▶ The task:
Below are some records; output exactly the lines from the line with "(∀ c, s.vatCtx" to the line with "s with fresh", both ends kept, and nothing more.

▶ Source material:
/-- R176, R177, R184, 06 R236: an undefined opcode byte, a nonzero unused field, an address beyond vat SRAM and a misaligned one are precise
faults: the vat stops at the instruction, which does not retire. The fault names the address, the size of the access, and its kind. -/
def Obligations.PreciseFaults : Prop :=
  ∀ (s : State) (v : Vat), (s.vat v).canIssue = true → (s.vat v).pc.toNat < vatSize →
    (∀ w : W64, undefinedOp (w.toNat / 2 ^ 56) = true →
      Runs (.undefinedOpcode v w) s (s.vatFault v (illegalInfo v (s.vat v).pc.toNat (w.toNat / 2 ^ 56) (w.setWidth 56) 1))) ∧
    (∀ w : Word56, fFn w ≠ 0 ∨ fImm w ≠ 0 →
      ∀ e ∈ [(Instr.add v w, 0x01), (.sub v w, 0x02), (.mul v w, 0x03), (.mulhu v w, 0x04), (.mulhs v w, 0x05), (.and v w, 0x06), (.or v w, 0x07),
        (.xor v w, 0x08), (.shl v w, 0x09), (.shr v w, 0x0A), (.sra v w, 0x0B), (.min v w, 0x0C), (.max v w, 0x0D), (.minu v w, 0x0E),
        (.maxu v w, 0x0F)], Runs e.1 s (s.vatFault v (illegalInfo v (s.vat v).pc.toNat e.2 w 2))) ∧
    (∀ w : Word56,
      let x := s.vat v
      let bad := fun (a size top kind : Nat) => s.vatFault v (boundsInfo v x.pc.toNat a size (if top < a then kind else 5) true)
      let ea := (x.a (fSa w) + (BitVec.ofNat 32 (fImm w)).signExtend 48).toNat
      let va := (x.a (vAr w) + 64 * (BitVec.ofNat 16 (vImm w)).signExtend 48).toNat
      (fSb w = 0 → fFn w = 0 → fSa w < 16 →
        (Ready s v w ⟨[fDst w], [fSa w], []⟩ → vatSize ≤ ea ∨ ea % 4 ≠ 0 →
          Runs (.ld v w) s (bad ea 4 0x1FFFFF 1) ∧ Runs (.st v w) s (bad ea 4 0x1FFFFF 2)) ∧
        (Ready s v w ⟨[], [fDst w, fSa w], []⟩ → fDst w < 16 → vatSize ≤ ea ∨ ea % 8 ≠ 0 →
          Runs (.lda v w) s (bad ea 8 0x1FFFFF 1) ∧ Runs (.sta v w) s (bad ea 8 0x1FFFFF 2))) ∧
      (fSa w = 0 → fSb w = 0 → fFn w = 0 → vTy w = 0 → mSd w = 0 → vFn w = 0 → Ready s v w ⟨[], [vAr w], [fDst w]⟩ →
        0x1FFF00 < va ∨ va % 64 ≠ 0 → Runs (.vld v w) s (bad va 256 0x1FFF00 1) ∧ Runs (.vst v w) s (bad va 256 0x1FFF00 2)))

/-- R188, R189, R192, 06 R249: reading any special register of R172, recording an event, reading STIME, and reading the transfer engine's status. A
read of CYC_LO finds CYC risen by a free amount since the last (DESIGN CHOICE, log entry 26) and latches its upper half for CYC_HI; LSTAT
is read once no watch is under way; an index that is not defined is illegal with reason 6. -/
def Obligations.SpecialRegisterResults : Prop :=
  ∀ (s : State) (v : Vat) (w : Word56),
    let x := s.vat v
    (Ready s v w ⟨[fDst w], [], []⟩ → fSa w = 0 → fSb w = 0 → fFn w = 0 →
      let reads := fun (r : W32) => Runs (.mfsr v w) s (s.setVat v (x.setS (fDst w) r).retire)
      (fImm w = 0 → reads (x.pc.setWidth 32)) ∧ (fImm w = 1 → reads (BitVec.ofNat 32 (v.val / 160 * 256 + v.val % 160))) ∧
      (∀ c, s.vatCtx v = some c → (fImm w = 2 → reads (BitVec.ofNat 32 c)) ∧ (fImm w = 3 → reads ((s.ctx c).lnid.setWidth 32))) ∧
      (fImm w = 4 → reads (x.step.extractLsb' 0 32)) ∧ (fImm w = 5 → reads (x.step.extractLsb' 32 32)) ∧
      (fImm w = 6 → reads (x.trel.extractLsb' 0 32)) ∧ (fImm w = 7 → reads ((x.trel.extractLsb' 32 16).setWidth 32)) ∧
      (fImm w = 8 → ∃ d : BitVec 56, let n : W64 := x.cyc + d.setWidth 64
        Runs (.mfsr v w) s ({ s with fresh := s.fresh + 1 }.setVat v
          ({ x with cyc := n, cycHi := n.extractLsb' 32 32 }.setS (fDst w) (n.extractLsb' 0 32)).retire)) ∧
      (fImm w = 9 → reads x.cycHi) ∧ (fImm w = 10 → x.pendLstat = false → reads (x.lstat.setWidth 32)) ∧
      (fImm w = 11 → reads (BitVec.ofNat 32 x.loops.length)) ∧
      (∀ k, k < 4 → (fImm w = 0x10 + k → reads (x.loopAt k).index) ∧ (fImm w = 0x14 + k → reads (x.loopAt k).remaining)) ∧
      (fImm w < 256 → 11 < fImm w → fImm w < 0x10 ∨ 0x17 < fImm w →
        Runs (.mfsr v w) s (s.vatFault v (illegalInfo v x.pc.toNat 0x45 w 6)))) ∧
    (Ready s v w ⟨[fSa w, fSb w], [], []⟩ → fDst w = 0 → fFn w = 0 → fImm w < 65536 → x.events.length < 8 →
      Runs (.evt v w) s (s.setVat v { x with events := x.events ++ [(⟨BitVec.ofNat 16 (fImm w), x.s (fSa w), x.s (fSb w), x.pc⟩ : VatEvent)] }.retire)) ∧
    (Ready s v w ⟨[], [fDst w], []⟩ → fDst w < 16 → fSa w = 0 → fSb w = 0 → fFn w = 0 → fImm w = 0 → ∀ c, s.vatCtx v = some c →
      Runs (.rdst v w) s (s.setVat v { x with stimes := x.stimes ++ [(fDst w, s.stime48 c)] }.retire)) ∧
    (∀ d t rest, x.stimes = (d, t) :: rest → Runs (.stimeReadResult v) s (s.setVat v ({ x with stimes := rest }.setA d t))) ∧
    (Ready s v w ⟨[mSd w], [], []⟩ → pAd w = 0 → pAa w = 0 → pAb w = 0 → mSa w = 0 → mSb w = 0 → xPol w = false → xSrc w = 0 → xDst w = 0 →
      pImm w = 0 → x.queue = [] → Runs (.xstat v w) s (s.setVat v (x.setS (mSd w) (BitVec.ofNat 32 (x.satCnt.toNat * 65536))).retire))

/-- R190, R191, R193, 02 R85, R86: TWAIT waits for the tick A[a] + i, and its release takes the tick into TREL and its step counter into STEP. PREADY queues
a mark of a page assigned as outbound; the mark, once earlier writes of the vat's transfers into pail SRAM are done, replaces the page's generation, and
the sync requests that waited for it go. -/
def Obligations.TickWaitAndPailReady : Prop :=
  (
    ∀ (s : State) (v : Vat) (w : Word56) (c : Nat), s.vatCtx v = some c →
      let x := s.vat v
      let t := x.a (fSa w) + (BitVec.ofNat 32 (fImm w)).signExtend 48
      (Ready s v w ⟨[], [fSa w], []⟩ → fDst w = 0 → fSb w = 0 → fFn w = 0 → fSa w < 16 → (s.ctx c).reached t = false → (s.ctx c).stale t = false →
        Runs (.twait v w) s (s.setVat v { x with run := .tickWait t })) ∧
      (∀ t, x.run = .tickWait t → (s.ctx c).reached t = true → x.gated = false →
        Runs (.tickWaitRelease v) s (s.setVat v { x with run := .issuing, trel := t, step := (s.ctx c).stepAt t }.retire)) ∧
      (∀ t, x.run = .tickWait t → (s.ctx c).reached t = false → Runs (.tickWaitRelease v) s s)) ∧ (
    ∀ (s : State) (v : Vat) (w : Word56) (c : Nat), s.vatCtx v = some c →
      let x := s.vat v
      (Ready s v w ⟨[fSa w, fSb w], [], []⟩ → fDst w = 0 → fFn w = 0 → fld (fImm w) 24 7 = 0 → fld (fImm w) 15 1 = 0 → bitOf (fImm w) 31 = false →
        s.pageKind c ((fImm w % 32768 + (x.s (fSa w)).toNat) % 2 ^ 32) = 1 → x.marks.length < 4 →
        Runs (.pready v w) s (s.setVat v { x with
          marks := x.marks ++ [(⟨false, (fImm w % 32768 + (x.s (fSa w)).toNat) % 2 ^ 32, BitVec.ofNat 8 (fImm w / 2 ^ 16 % 2 ^ 8 + (x.s (fSb w)).toNat),
            x.nextAge⟩ : Mark)],
          nextAge := x.nextAge + 1 }.retire)) ∧
      (∀ m rest, x.marks = m :: rest → m.slot = false → x.olderPailWrite m.age = false →
        Runs (.pailReadyMark v) s (((s.setVat v { x with marks := rest }).setPageGen m.num m.gen).runSync v)) ∧
      (∀ m rest, x.marks = m :: rest → x.olderPailWrite m.age = true → Runs (.pailReadyMark v) s s))

/-- R183, R184, 06 R236: loads and stores of the vat's own SRAM, little-endian, aligned and with no queued engine instruction in the way. -/
def Obligations.LoadStoreResults : Prop :=
  ∀ (s : State) (v : Vat) (w : Word56),
    let x := s.vat v
    let ea := (x.a (fSa w) + (BitVec.ofNat 32 (fImm w)).signExtend 48).toNat
    let at_ := vatBase v + ea
    (fSb w = 0 → fFn w = 0 → fSa w < 16 → ea < vatSize →
      (Ready s v w ⟨[fDst w], [fSa w], []⟩ → ea % 4 = 0 →
        (s.memWaits v [ownRegion v ea 4] [] = false →
          Runs (.ld v w) s (s.setVat v (x.setS (fDst w) (BitVec.ofNat 32 (leNat (s.sramRead at_ 4)))).retire)) ∧
        (s.memWaits v [] [ownRegion v ea 4] = false →
          Runs (.st v w) s ((s.sramWrite at_ (leBytes 4 (x.s (fDst w)).toNat)).setVat v x.retire))) ∧
      (Ready s v w ⟨[], [fDst w, fSa w], []⟩ → ea % 8 = 0 → fDst w < 16 →
        (s.memWaits v [ownRegion v ea 8] [] = false →
          Runs (.lda v w) s (s.setVat v (x.setA (fDst w) (BitVec.ofNat 48 (leNat (s.sramRead at_ 8)))).retire)) ∧
        (s.memWaits v [] [ownRegion v ea 8] = false →
          Runs (.sta v w) s ((s.sramWrite at_ (leBytes 8 (x.a (fDst w)).toNat)).setVat v x.retire)))) ∧
    (fSa w = 0 → fSb w = 0 → fFn w = 0 → vTy w = 0 → mSd w = 0 → vFn w = 0 → Ready s v w ⟨[], [vAr w], [fDst w]⟩ →
      let va := (x.a (vAr w) + 64 * (BitVec.ofNat 16 (vImm w)).signExtend 48).toNat
      va ≤ 0x1FFF00 → va % 64 = 0 →
      (s.memWaits v [ownRegion v va 256] [] = false →
        Runs (.vld v w) s (s.setVat v (x.setV (fDst w) (words 64 (s.sramRead (vatBase v + va) 256))).retire)) ∧
      (s.memWaits v [] [ownRegion v va 256] = false →
        Runs (.vst v w) s ((s.sramWrite (vatBase v + va) ((x.lanes (fDst w)).flatMap (fun l => leBytes 4 l.toNat))).setVat v x.retire)))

▶ Answer box:
      (∀ c, s.vatCtx v = some c → (fImm w = 2 → reads (BitVec.ofNat 32 c)) ∧ (fImm w = 3 → reads ((s.ctx c).lnid.setWidth 32))) ∧
      (fImm w = 4 → reads (x.step.extractLsb' 0 32)) ∧ (fImm w = 5 → reads (x.step.extractLsb' 32 32)) ∧
      (fImm w = 6 → reads (x.trel.extractLsb' 0 32)) ∧ (fImm w = 7 → reads ((x.trel.extractLsb' 32 16).setWidth 32)) ∧
      (fImm w = 8 → ∃ d : BitVec 56, let n : W64 := x.cyc + d.setWidth 64
        Runs (.mfsr v w) s ({ s with fresh := s.fresh + 1 }.setVat v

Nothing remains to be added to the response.